The blood shot up, some trickling in warm droplets down his skin, as another drop landed on his eyelashes, pooling red in his vision.
“Face me!” Catherine demanded. “Show me some pain. Show me the devil can be hurt!”
He wouldn’t dare give in. So many times she had hurt him in his life. Sometimes, he had thought she hurt him just to displace her own pain onto him. Other times, he had thought it was because she just wanted to see the son she despised so much could be hurt by her.
I won’t be hurt. Not anymore.
“Face me!” she demanded.
She wants to see the blood.
“Don’t find me again. If I ever see you again, you will regret it, Catherine.” He addressed her by her name, coolly.
He opened the door, about to march out when he found himself face to face with Maggie. She stared at him, her jaw going slack as her eyes landed on the cut on his cheek.
No. This wasn’t supposed to happen.
“Theo,” she whispered, “did she…?” She raised her hand toward his cheek, clearly about to wipe the blood away. He blinked madly, trying to get the blood out of his eyes lashes.
“Face me, Theodore!” Catherine yelled again, clearly unable to see Maggie for Theodore blocked her from view.
Unable to speak to either of them, Theodore grabbed Maggie’s hand before she could touch his cheek. He dragged her away as they walked down the corridor, hurrying as fast as he possibly could. At the very least, Catherine’s yelling voice didn’t follow them.
“What just happened?” Maggie asked in panic. “Did your mother do that to you?”
“Not now.”
“But… you’re bleeding…”
“I know what a little blood is like,” he muttered, more to himself than to her at all.
“What does that mean?” she said wildly.
He just kept walking out of the house as fast as he could. In the entrance hall, he practically snatched Maggie’s pelisse out of the footman’s hand and hurried to put it around her shoulders. Cedric appeared in the drawing room doorway a second later. He looked as flustered as Theodore felt, his face red.
“Honestly, Theodore, I didn’t know.” Cedric shook his head.
“I know.” Theodore jerked his head as he nodded. “She gets everywhere.
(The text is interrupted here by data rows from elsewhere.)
theorem handler_keeps {i : Instr} (hi : i ≠ .reset) (s : State) : HandlerKeeps s (handler i s) := by
  have one : ∀ {f : State → State} {s t : State}, Interleaved [f] s t → (∀ u, HandlerKeeps u (f u)) →
      HandlerKeeps s t := fun h hf => h.keeps fun g hg => by rw [List.mem_singleton.mp hg]; exact hf
  have two : ∀ {f g : State → State} {s t : State}, Interleaved [f, g] s t → (∀ u, HandlerKeeps u (f u)) →
      (∀ u, HandlerKeeps u (g u)) → HandlerKeeps s t := fun h hf hg => h.keeps fun k hk => by
    rcases List.mem_cons.mp hk with rfl | hk
    · exact hf
    · rw [List.mem_singleton.mp hk]; exact hg
  cases i with
  | reset => exact absurd rfl hi
  | ledOn => exact one (gpioWrite_interleaved _ _ s) (latchWrite_keeps _ _)
  | ledOff => exact one (gpioWrite_interleaved _ _ s) (latchWrite_keeps _ _)
  | p3v3On => exact one (gpioWrite_interleaved _ _ s) (latchWrite_keeps _ _)
  | p3v3Off => exact one (gpioWrite_interleaved _ _ s) (latchWrite_keeps _ _)
  | p5vOn => exact one (gpioWrite_interleaved _ _ s) (latchWrite_keeps _ _)
  | p5vOff => exact one (gpioWrite_interleaved _ _ s) (latchWrite_keeps _ _)
  | hvOff => exact one (gpioWrite_interleaved _ _ s) (latchWrite_keeps _ _)
  | pallOn => exact two (gpioWrites_interleaved _ _ _ s) (latchWrite_keeps _ _) (latchWrite_keeps _ _)
  | pallOff => exact two (gpioWrites_interleaved _ _ _ s) (latchWrite_keeps _ _) (latchWrite_keeps _ _)
  | tempSipm => exact (reportAnalog_does .sipmTherm s).keeps ⟨rfl, rfl, rfl, rfl, rfl, rfl⟩
  | tempUc => exact (reportAnalog_does .ucTemp s).keeps ⟨rfl, rfl, rfl, rfl, rfl, rfl⟩
  | eeRdb a => exact (reportByte_does _ s).keeps ⟨rfl, rfl, rfl, rfl, rfl, rfl⟩
  | eeRdw a8 => exact (reportWord_does _ s).keeps ⟨rfl, rfl, rfl, rfl, rfl, rfl⟩
  | eeWrb a v => exact (eeWriteIfChanged_does _ _ s).keeps ⟨rfl, rfl, rfl, rfl, rfl, rfl⟩
  | eeWrw a8 hi lo => exact (eeWriteWordIfChanged_does _ _ _ s).keeps ⟨rfl, rfl, rfl, rfl, rfl, rfl⟩
  | musicSpiInit => exact (spiInit_does s).keeps ⟨rfl, rfl, rfl, rfl, rfl, rfl⟩
  | musicLoad f =>
    obtain ⟨m, h, -⟩ := loadMap_does (chipOr f) s
    exact h.keeps ⟨rfl, rfl, rfl, rfl, rfl, rfl⟩
  | musicPrint f => exact (printMap_does _ s).keeps ⟨rfl, rfl, rfl, rfl, rfl, rfl⟩
  | musicApply f =>
    obtain ⟨_, _, _, h, -⟩ := verifiedWrites_spec (chipOr f) (mapEntries (chipOr f) s) s
    exact Does.keeps (t := applyMap (chipOr f) s) h ⟨rfl, rfl, rfl, rfl, rfl, rfl⟩
  | musicRd f a =>
    obtain ⟨_, _, _, _, h, -⟩ := reportRegister_does (chipOr f) a s
    exact h.keeps ⟨rfl, rfl, rfl, rfl, rfl, rfl⟩
  | musicWr f a d =>
    obtain ⟨_, _, h, -⟩ := spiWriteVerified_spec (chipOr f) a d s
    exact h.keeps ⟨rfl, rfl, rfl, rfl, rfl, rfl⟩
  | adcRate code =>
    refine (setRate_interleaved code s).keeps fun f hf u => ?_
    split at hf
    · rcases List.mem_cons.mp hf with rfl | hf
      · exact ⟨rfl, rfl, rfl, rfl, rfl, rfl, rfl, List.prefix_refl _⟩
      · rw [List.mem_singleton.mp hf]; exact emit_keeps _ _
    · cases hf
  | adcInit =>
    exact two (initAdc_interleaved s) (emit_keeps _)
      (fun u => ⟨rfl, rfl, rfl, rfl, rfl, rfl, rfl, List.prefix_refl _⟩)
  | adcStart =>
    exact one (prim_interleaved setLoopEn s)
      (fun u => ⟨rfl, rfl, rfl, rfl, rfl, rfl, rfl, List.prefix_refl _⟩)
  | adcStop =>
    simp only [handler, stopLoop_eq]
    exact (arrivals_interrupts s).keeps.trans ⟨rfl, rfl, rfl, rfl, rfl, rfl, rfl, List.prefix_refl _⟩
  | adcRdavg ch =>
    simp only [handler, reportAverage_eq]
    exact ((arrivals_interrupts s).keeps.trans (channelRead_keeps _ _ _)).trans
      ((window_keeps _).trans (respond_keeps _ _))
  | adcRdall => exact HandlerKeeps.refl s
  | adcRecoff =>
    refine (recordOffsets_interleaved s).keeps fun f hf u => ?_
    rcases List.mem_append.mp hf with hf | hf
    · obtain ⟨n, -, rfl⟩ := List.mem_map.mp hf
      exact channelRecorded_keeps _ _
    · rw [List.mem_singleton.mp hf]; exact ⟨rfl, rfl, rfl, rfl, rfl, rfl, rfl, List.prefix_refl _⟩
  | adcRdoff ch =>
    simp only [handler, reportOffset_eq]
    exact (arrivals_interrupts s).keeps.trans ((window_keeps _).trans (respond_keeps _ _))
  | hvOn =>
    refine (hvOn_interleaved s).keeps fun f hf u => ?_
    rcases List.mem_append.mp hf with hf | hf
    · exact zeroing_keeps hf u
    · rw [List.mem_singleton.mp hf]; exact latchWrite_keeps _ _ _
  | hvsafeEn =>
    refine (enableSafety_interleaved s).keeps fun f hf u => ?_
    rcases List.mem_append.mp hf with hf | hf
    · exact zeroing_keeps hf u
    · rw [List.mem_singleton.mp hf]; exact ⟨rfl, rfl, rfl, rfl, rfl, rfl, rfl, List.prefix_refl _⟩
  | hvStat => exact ((window_keeps s).trans (respond_keeps _ _))
  | hvSetmax uA =>
    exact one (setMaxCurrent_interleaved uA s)
      (fun u => ⟨rfl, rfl, rfl, rfl, rfl, rfl, rfl, List.prefix_refl _⟩)
  | devId =>
    by_cases h : serialLength s = Config.erased
    · exact (reportDeviceId_erased h).keeps ⟨rfl, rfl, rfl, rfl, rfl, rfl⟩
    · exact (reportDeviceId_serial h).keeps ⟨rfl, rfl, rfl, rfl, rfl, rfl⟩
She’s like smoke that way.”
“Don’t go yet,” Cedric pleaded. “You know what she is like. She’ll leave now she has made her point. Stay, have a nice time. Please, cousin.”
Theodore took his frock coat out of the footman’s hand and shrugged it on over his shoulders. He caught the bloody cut on his face by accident, smearing it across the side of his head. Afraid to get it on his jacket, he snatched up a handkerchief, then grunted under his breath as he smeared it across the sleeve of his jacket.
Maggie was suddenly there. She had a handkerchief of her own and was wiping the blood off his cuff for him. It was a moment of calm, simple, small, and disappearing all too fast as her hand lowered away from him again.
“We’re not staying,” Theodore muttered. “We’re going home. At once.”
Cedric nodded, reluctantly.
“Then… goodnight.” Cedric sighed. “And to you,” he turned to Maggie and reached for her hand.
An anger ripped through Theodore. It was like white hot lightning, and he saw Cedric’s fingers nearly brush Margaret’s own. He reached out fast and closed his hand over Margaret’s, pulling her away and turning to face Cedric.
“Don’t touch her,” he seethed under his breath.
“Cousin.” Cedric’s mouth fell slack.
“You heard me.” Theodore turned and dragged Margaret down the front steps and toward the carriage.